Why Did the Chicken…? Rules

On each turn there will be one judge and the rest of the players will be writers. Pick someone to be the judge for the first turn. Each player will get to be the judge once.

Create a Question
On your turn as judge, take a Question card and two Noun cards from the card box. Put the Noun cards to the right of the Question card in whatever order you prefer, and then read the resulting riddle to the group. For example, if the Question is “Why is … better than …” and the two Nouns are “an alligator” and “an English teacher”, the riddle can be either “Why is an alligator better than an English teacher?” or “Why is an English teacher better than an alligator?” Your choice.

Write Down Answers
Next flip over the sand timer. The other players have two minutes to write down their answers to the riddle. They should put only one answer per piece of paper but may write as many or as few answers as they like. Once time runs out, players may finish an answer they have started writing, but they may not start any others.

Pick Your Favorites
You now get to judge the answers. Select someone else in the group to read the answers out loud, so that you will not know who submitted which answer. That player should collect all the answers and mix them up, then read them. You can ask for repeats as necessary. Choose your two favorite answers; writers of those answers each win one of the two Noun cards used in the riddle. If the same person wrote both winning answers, that person wins both Noun cards. The Noun cards indicate a player’s score. Place the Question card behind the other Question cards in the card box.

Keep Going
Pass your turn as judge to the next person. Play so that everyone gets a turn at judging. The person with the most Noun cards at the end is the winner.

Notes
When it is your turn to judge, feel free to submit your own answers, just for fun. Naturally you may not vote for your own answers, even if they are very good.
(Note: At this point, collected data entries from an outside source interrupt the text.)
-- ==== Sys2Proof/Certificates/Slice0/Obligations.lean ====
section
/-! DEFINITION. The statements for the provers. `t = { s with … }` is the frame: every field not named is as before.
Where a statement speaks of memory it also says so byte by byte (`sameBytes`). -/

open Sys2Proof Sys2Proof.Machine

/-! ## Encoding -/

/-- Decoding the code of a well-formed instruction gives the instruction back, for every instruction and every operand
its encoding admits (R82, R83, R85, R86, R87, R90, R93). -/
def Obligations.DecodeInvertsEncode : Prop := ∀ i : Instr, i.wf = true → decode (encode i) = .ok i

/-- Every code that decodes is the code of the instruction it decodes to, which is well formed: no two codes mean the
same instruction and no bit of a code is ignored (R86, R87, R90, R91). -/
def Obligations.EncodeInvertsDecode : Prop :=
  ∀ (c : Code) (i : Instr), decode c = .ok i → i.wf = true ∧ encode i = c

/-- A command word is an instruction exactly when it is legal by R90 and R87; the command phase answers a word that is
not with (ILLEGAL, 0) and changes nothing else (R91). -/
def Obligations.IllegalWordsAnswerIllegal : Prop :=
  (∀ w : CmdWord, (∃ i, decode (.command w) = .ok i) ↔ legalWord w)
  ∧ ∀ (i : TickInput) (s : State), i.cmdValid = true → ¬ legalWord i.cmd →
      ∃ t, commandPhase i s = .next t ∧ t = { s with respCode := .illegal, respData := 0 } ∧ sameBytes s t

/-- A few words written out from the encoding tables decode to what they stand for (R82, R83, R90, R93). -/
def Obligations.SampleCodesDecode : Prop :=
  decode (.command 0x11000000A5#40) = .ok (.sendbyte 0xA5)
  ∧ decode (.command 0x158000000A#40) = .ok (.pulse 10 true)
  ∧ decode (.command 0x2000000005#40) = .ok (.begin_ 5)
  ∧ decode (.command 0x3000000000#40) = .ok .status
  ∧ decode (.command 0x9900000000#40) = .error (.unknownOpcode 0x99)
  ∧ decode (.command 0x1000000002#40) = .error (.reservedBits 0x10 2)
  ∧ decode (.wire [true, true, false, true, false, false, true, false, true]) = .ok (.subframe 0xA5)
  ∧ decode (.wire [false]) = .ok .syncbit

/-! ## The step -/

/-- A step runs the decoded instruction. A tick with a command word that decodes to `c` is phases 1 and 2, `exec c`, and
phases 4 to 6 (R100, R103); a wire pattern that decodes to `c` is `exec c` alone (the model's form, log 1); with no
input given the tick takes the free inputs (log 2). -/
def Obligations.StepRunsDecodedInstruction : Prop :=
  (∀ (s : State) (i : TickInput) (rest : List Input) (c : Instr),
    s.inputs = .tick i :: rest → i.rst = false → i.cmdValid = true → decode (.command i.cmd) = .ok c →
      step s = andThen (exec c (beforeCommand i.rx { s with inputs := rest })) (afterCommand Config.params))
  ∧ (∀ (s : State) (bits : List Bool) (rest : List Input) (c : Instr),
    s.inputs = .wire bits :: rest → decode (.wire bits) = .ok c → step s = exec c { s with inputs := rest })
  ∧ ∀ s : State, s.inputs = [] →
      step s = tick Config.params (freeInput s.envIdx) { s with envIdx := s.envIdx + 1 }

/-- The state that presents a table word runs exactly that instruction in its next step (the fixed interface of this
model; log 2, log 11). -/
def Obligations.PresentedTableWordRuns : Prop :=
  ∀ (s : State) (nbits w : Nat) (c : Instr), decodeTableWord nbits w = some c →
    step (s.withFetchWord nbits w) =
      if nbits = 40 then andThen (exec c (beforeCommand s.rxQ s)) (afterCommand Config.params) else exec c s

/-- Under the invariants of R49 every instruction completes, and leaves a state in which they hold. The 21 commands:
NOP, SENDBIT, SENDBYTE, HASDATA, RECVBIT, RECVBYTE, PULSE, SETINIT, SETIDLE, HSCLR, BEGIN, SENDSF, FCOMPLETE, GETFRAME,
RESETFRAME, FBREAD, FTODET, FTOCNT, FTORESET, STATUS, FSTATUS (R103: "A command never waits"). The three wire patterns
SUBFRAME, SYNCBIT, RAWBYTE: the spec makes them no commands and R103 does not speak of them; that they are instructions,
and what they do, is the model's choice (log 1, DESIGN CHOICE). -/
def Obligations.EveryInstructionCompletes : Prop :=
  ∀ (p : Params) (i : Instr) (s : State), inv p s = true → ∃ t, exec i s = .next t ∧ inv p t = true

/-- The invariants of R49 hold at reset. -/
def Obligations.InvariantsHoldAtReset : Prop := inv Config.params State.reset = true

/-- Every step keeps the invariants of R49 and the canonical form of the frame buffer. -/
def Obligations.StepKeepsInvariants : Prop :=
  ∀ s t : State, inv Config.params s = true → step s = .next t → inv Config.params t = true

/-- The step is total on the states of R49: it never stops, whatever its input, given or free (R110). -/
def Obligations.StepNeverStops : Prop := ∀ s : State, inv Config.params s = true → ∃ t, step s = .next t

/-! ## Reset -/

/-- A tick with `rst` = 1: every element takes its reset value, the FIFO slots and the frame buffer keep what they held,
`cmd` is ignored and the response is (OK, 0) (R101). -/
def Obligations.ResetTickTakesResetValues : Prop :=
  ∀ (p : Params) (i : TickInput) (s : State), i.rst = true →
    ∃ t, tick p i s = .next t
      ∧ t = { ib := { mem := s.ib.mem, rd := 0, cnt := 0 }, ob := { mem := s.ob.mem, rd := 0, cnt := 0 }
              chState := .idle, selfInit := false, frameEnd := false, edgeFlag := false, hsErr := false
              tLast := 0, rxQ := true, tx := false, pulseCnt := 0, pulseFinal := false
              canInit := p.canInitReset, idleTo := p.idleToReset, fcEn := false, fcState := .waitFrameStart
              fbLen := 0, fbIdx := 0, inSub := false, acc := 0, bitcnt := 0, ftoCnt := 0, fb := s.fb, now := 0, fbPower := s.fbPower
              pulseBusy := false, respCode := .ok, respData := 0, inputs := s.inputs, envIdx := s.envIdx }
      ∧ sameBytes s t

/-- After reset both queues are empty, the channel is in Idle with `rx_q` = 1 and nothing pending, the codec is off, and
`now` is 0 (R251, R252). -/
def Obligations.ResetLeavesIdleChannelAndCodecOff : Prop :=
  let s := State.reset
  s.ib.contents = [] ∧ s.ob.contents = [] ∧ s.chState = .idle ∧ s.selfInit = false ∧ s.frameEnd = false
  ∧ s.edgeFlag = false ∧ s.hsErr = false ∧ s.tLast = 0 ∧ s.rxQ = true ∧ s.tx = false ∧ s.pulseCnt = 0
  ∧ s.canInit = Config.params.canInitReset ∧ s.idleTo = Config.params.idleToReset ∧ s.fcEn = false
  ∧ s.fcState = .waitFrameStart ∧ s.fbLen = 0 ∧ s.fbIdx = 0 ∧ s.inSub = false ∧ s.acc = 0 ∧ s.bitcnt = 0
  ∧ s.ftoCnt = 0 ∧ s.now = 0

/-- With a quiet line and no command after reset, `frame_end` is 0 through tick `idle_to` - 1 and 1 after tick
`idle_to` (R253). -/
def Obligations.FirstFrameEndAfterIdleTimeout : Prop :=
  ∀ p : Params,
    (∀ n : Nat, n ≤ p.idleToReset.toNat →
      ∃ t, ticks p (List.replicate n (lineInput false)) (State.resetWith p) = .next t ∧ t.frameEnd = false
        ∧ t.chState = .idle ∧ t.now.toNat = n)
    ∧ ∃ t, ticks p (List.replicate (p.idleToReset.toNat + 1) (lineInput false)) (State.resetWith p) = .next t
        ∧ t.frameEnd = true ∧ t.chState = .idle

/-! ## BitFifo -/

/-- A BitFifo is a first-in first-out list of at most 64 bits: any sequence of pushes and pulls gives the answers the
list gives, and leaves the bits the list leaves (R120 to R122, R126). -/
def Obligations.FifoRefinesBoundedList : Prop :=
  ∀ (ops : List QueueOp) (f : BitFifo), f.cnt.toNat ≤ 64 →
    (fifoRun ops f).1 = (listRun ops f.contents).1 ∧ (fifoRun ops f).2.contents = (listRun ops f.contents).2

/-- At most 64 bits pushed into an empty queue come back in the same order, and the 65th push fails without altering
anything (R126). -/
def Obligations.SixtyFourBitsRoundTrip : Prop :=
  ∀ (f : BitFifo) (bits : List Bool), f.cnt = 0 → bits.length ≤ 64 →
    (f.pushSeq bits).2 = true
    ∧ ((f.pushSeq bits).1.pullSeq bits.length).1 = bits
    ∧ ((f.pushSeq bits).1.pullSeq bits.length).2.isEmpty = true
    ∧ (bits.length = 64 → ∀ b, (f.pushSeq bits).1.push b = ((f.pushSeq bits).1, false))

/-! ## BitChannel commands and status commands -/

/-- NOP, SETINIT, SETIDLE, HSCLR, RESETFRAME, GETFRAME, FTORESET complete, answer OK, and write only the register each
names (R160, R166, R167, R168, R203, R204, R208). -/
def Obligations.ControlCommandsWriteTheirRegister : Prop :=
  ∀ s : State,
    (∃ t, exec .nop s = .next t ∧ t = { s with respCode := .ok, respData := 0 } ∧ sameBytes s t)
    ∧ (∀ b, ∃ t, exec (.setinit b) s = .next t
        ∧ t = { s with canInit := b, respCode := .ok, respData := 0 } ∧ sameBytes s t)
    ∧ (∀ k, k < 2 ^ 32 → ∃ t, exec (.setidle k) s = .next t ∧ t.idleTo.toNat = k
        ∧ t = { s with idleTo := t.idleTo, respCode := .ok, respData := 0 } ∧ sameBytes s t)
    ∧ (∃ t, exec .hsclr s = .next t
        ∧ t = { s with hsErr := false, respCode := .ok, respData := 0 } ∧ sameBytes s t)
    ∧ (∃ t, exec .resetframe s = .next t
        ∧ t = { s with fbIdx := 0, respCode := .ok, respData := 0 } ∧ sameBytes s t)
    ∧ (∃ t, exec .getframe s = .next t ∧ t.respData.toNat = s.fbIdx.toNat
        ∧ t = { s with fbIdx := 0, respCode := .ok, respData := t.respData } ∧ sameBytes s t)
    ∧ ∃ t, exec .ftoreset s = .next t
        ∧ t = { s with ftoCnt := 0, respCode := .ok, respData := 0 } ∧ sameBytes s t

/-- SENDBIT, SENDBYTE and SENDSF complete: the bits that fit are appended to `ob` in order (the byte most significant
bit first, the sub-frame with its start bit), the answer is OK when all fitted and FULL when not, and nothing else
changes (R161, R162, R201). -/
def Obligations.SendCommandsQueueTheirBits : Prop :=
  ∀ (s : State) (b : Bool) (v : Byte), s.ob.cnt.toNat ≤ 64 →
    ∀ c ∈ [(Instr.sendbit b, [b]),
           (Instr.sendbyte v, (List.range 8).map fun k => v.getLsbD (7 - k)),
           (Instr.sendsf v, true :: (List.range 8).map fun k => v.getLsbD (7 - k))],
      ∃ t, exec c.1 s = .next t
        ∧ t.ob.contents = s.ob.contents ++ c.2.take (64 - s.ob.contents.length)
        ∧ t.respCode = (if s.ob.contents.length + c.2.length ≤ 64 then .ok else .full)
        ∧ t = { s with ob := t.ob, respCode := t.respCode, respData := 0 } ∧ sameBytes s t

/-- What the send commands leave on an empty outbound queue is exactly the wire code of the pattern: SENDSF of SUBFRAME,
SENDBYTE of RAWBYTE, SENDBIT 0 of SYNCBIT (R82, R83, R85, R94). -/
def Obligations.SendCommandsQueueTheWirePatterns : Prop :=
  ∀ (s : State) (v : Byte), s.ob.contents = [] →
    ∀ c ∈ [(Instr.sendsf v, Instr.subframe v), (Instr.sendbyte v, Instr.rawbyte v), (Instr.sendbit false, Instr.syncbit)],
      ∃ t, exec c.1 s = .next t ∧ encode c.2 = .wire t.ob.contents ∧ t.respCode = .ok

/-- RECVBIT takes the oldest inbound bit; on an empty queue it answers EMPTY and changes nothing (R164). -/
def Obligations.RecvbitTakesOldestBit : Prop :=
  ∀ s : State,
    (s.ib.contents = [] → ∃ t, exec .recvbit s = .next t
      ∧ t = { s with respCode := .empty, respData := 0 } ∧ sameBytes s t)
    ∧ ∀ b bs, s.ib.contents = b :: bs → ∃ t, exec .recvbit s = .next t ∧ t.ib.contents = bs
      ∧ t = { s with ib := t.ib, respCode := .ok, respData := if b then 1 else 0 } ∧ sameBytes s t

/-- RECVBYTE takes the eight oldest inbound bits, the first in bit 7; with fewer it answers EMPTY and takes none
(R165, R64). -/
def Obligations.RecvbyteTakesEightBits : Prop :=
  ∀ s : State,
    (s.ib.contents.length < 8 → ∃ t, exec .recvbyte s = .next t
      ∧ t = { s with respCode := .empty, respData := 0 } ∧ sameBytes s t)
    ∧ ∀ (v : Byte) (bs : List Bool), s.ib.contents = ((List.range 8).map fun k => v.getLsbD (7 - k)) ++ bs →
      ∃ t, exec .recvbyte s = .next t ∧ t.ib.contents = bs ∧ t.respData.toNat = v.toNat
        ∧ t = { s with ib := t.ib, respCode := .ok, respData := t.respData } ∧ sameBytes s t

/-- HASDATA n answers whether at least n inbound bits are queued, and changes nothing (R163). -/
def Obligations.HasdataComparesTheCount : Prop :=
  ∀ (s : State) (n : Nat), ∃ t, exec (.hasdata n) s = .next t
    ∧ t = { s with respCode := .ok, respData := if n ≤ s.ib.contents.length then 1 else 0 } ∧ sameBytes s t

/-- PULSE: BUSY with no effect when a pulse was being timed at the start of the tick; else the line goes high for `dur`
ticks, or at once to `final` when `dur` is 0 (R169, R132). -/
def Obligations.PulseCommandStartsAPulseOrIsBusy : Prop :=
  ∀ (s : State) (dur : Nat) (final : Bool), dur < 2 ^ 31 →
    (s.pulseBusy = true → ∃ t, exec (.pulse dur final) s = .next t
      ∧ t = { s with respCode := .busy, respData := 0 } ∧ sameBytes s t)
    ∧ (s.pulseBusy = false → dur = 0 → ∃ t, exec (.pulse dur final) s = .next t
      ∧ t = { s with tx := final, respCode := .ok, respData := 0 } ∧ sameBytes s t)
    ∧ (s.pulseBusy = false → 0 < dur → ∃ t, exec (.pulse dur final) s = .next t ∧ t.pulseCnt.toNat = dur
      ∧ t = { s with tx := true, pulseCnt := t.pulseCnt, pulseFinal := final, respCode := .ok, respData := 0 }
      ∧ sameBytes s t)

/-- STATUS completes, changes nothing, and answers the word of R45, field by field (R45, R170). -/
def Obligations.StatusAnswersEveryField : Prop :=
  ∀ s : State, ∃ t, exec .status s = .next t
    ∧ t = { s with respCode := .ok, respData := t.respData } ∧ sameBytes s t
    ∧ t.respData.extractLsb' 0 2 =
        (match s.chState with | .idle => 0#2 | .awaitSample => 1#2 | .awaitAck => 2#2 | .awaitHold => 3#2)
    ∧ t.respData.getLsbD 2 = s.selfInit ∧ t.respData.getLsbD 3 = s.frameEnd ∧ t.respData.getLsbD 4 = s.edgeFlag
    ∧ t.respData.getLsbD 5 = s.tx ∧ t.respData.getLsbD 6 = s.rxQ
    ∧ (t.respData.getLsbD 7 = true ↔ s.pulseCnt ≠ 0)
    ∧ t.respData.getLsbD 8 = s.canInit ∧ t.respData.getLsbD 9 = s.hsErr ∧ t.respData.getLsbD 10 = s.fcEn
    ∧ t.respData.extractLsb' 11 2 =
        (match s.fcState with | .waitFrameStart => 0#2 | .waitFrameData => 1#2 | .frameEnd => 2#2)
    ∧ t.respData.getLsbD 13 = s.inSub
    ∧ (t.respData.getLsbD 14 = true ↔ s.fcEn = true ∧ s.fbIdx = s.fbLen)
    ∧ (t.respData.getLsbD 15 = true ↔ s.ftoCnt ≠ 0)
    ∧ t.respData.extractLsb' 16 7 = s.ib.cnt ∧ t.respData.extractLsb' 23 7 = s.ob.cnt
    ∧ t.respData.extractLsb' 30 2 = 0

/-- FSTATUS completes, changes nothing, and answers the word of R46, field by field (R46, R171). -/
def Obligations.FstatusAnswersEveryField : Prop :=
  ∀ s : State, ∃ t, exec .fstatus s = .next t
    ∧ t = { s with respCode := .ok, respData := t.respData } ∧ sameBytes s t
    ∧ t.respData.extractLsb' 0 9 = s.fbIdx ∧ t.respData.extractLsb' 9 9 = s.fbLen
    ∧ t.respData.extractLsb' 18 4 = s.bitcnt ∧ t.respData.extractLsb' 22 8 = s.acc
    ∧ t.respData.extractLsb' 30 2 = 0

/-! ## FrameCodec commands -/

/-- BEGIN: a length of 1 to 256 is bound and the codec restarts in WaitFrameStart; 0 or more than 256 answers BADARG
and changes nothing (R200). -/
def Obligations.BeginBindsALengthOrRefuses : Prop :=
  ∀ (s : State) (len : Nat),
    (1 ≤ len ∧ len ≤ 256 → ∃ t, exec (.begin_ len) s = .next t ∧ t.fbLen.toNat = len
      ∧ t = { s with fcEn := true, fbLen := t.fbLen, fbIdx := 0, inSub := false, bitcnt := 0, acc := 0
                     fcState := .waitFrameStart, respCode := .ok, respData := 0 } ∧ sameBytes s t)
    ∧ (len = 0 ∨ 256 < len → ∃ t, exec (.begin_ len) s = .next t
      ∧ t = { s with respCode := .badarg, respData := 0 } ∧ sameBytes s t)

/-- FBREAD: inside the bound frame it answers the byte, whether written or not; at or beyond `fb_len` it answers BADARG.
It changes nothing (R205). An index below `fb_len` that is no byte of the memory is a fault of the model; `fb_len`
above 256 contradicts R49 (b) (log 8). -/
def Obligations.FbreadAnswersTheByteOrRefuses : Prop :=
  ∀ (s : State) (idx : Nat),
    (idx < s.fbLen.toNat ∧ idx < 256 → ∃ t, exec (.fbread idx) s = .next t
      ∧ t = { s with respCode := .ok, respData := (s.fbByte idx).setWidth 32 } ∧ sameBytes s t)
    ∧ (s.fbLen.toNat ≤ idx → ∃ t, exec (.fbread idx) s = .next t
      ∧ t = { s with respCode := .badarg, respData := 0 } ∧ sameBytes s t)
    ∧ (256 ≤ idx ∧ idx < s.fbLen.toNat → exec (.fbread idx) s = .fault .noSuchByte)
When judging answers, it usually helps to split the answers into “maybe” and “no” piles as they are read, and then reread the “maybe” pile until you get down to two answers.

If two or more people submit the exact same answer, and the judge picks it, take out extra Noun cards and give one to each player. Although more than one person may have scored for the same answer, it still counts as only one winner. The judge must pick a different answer as the second winner.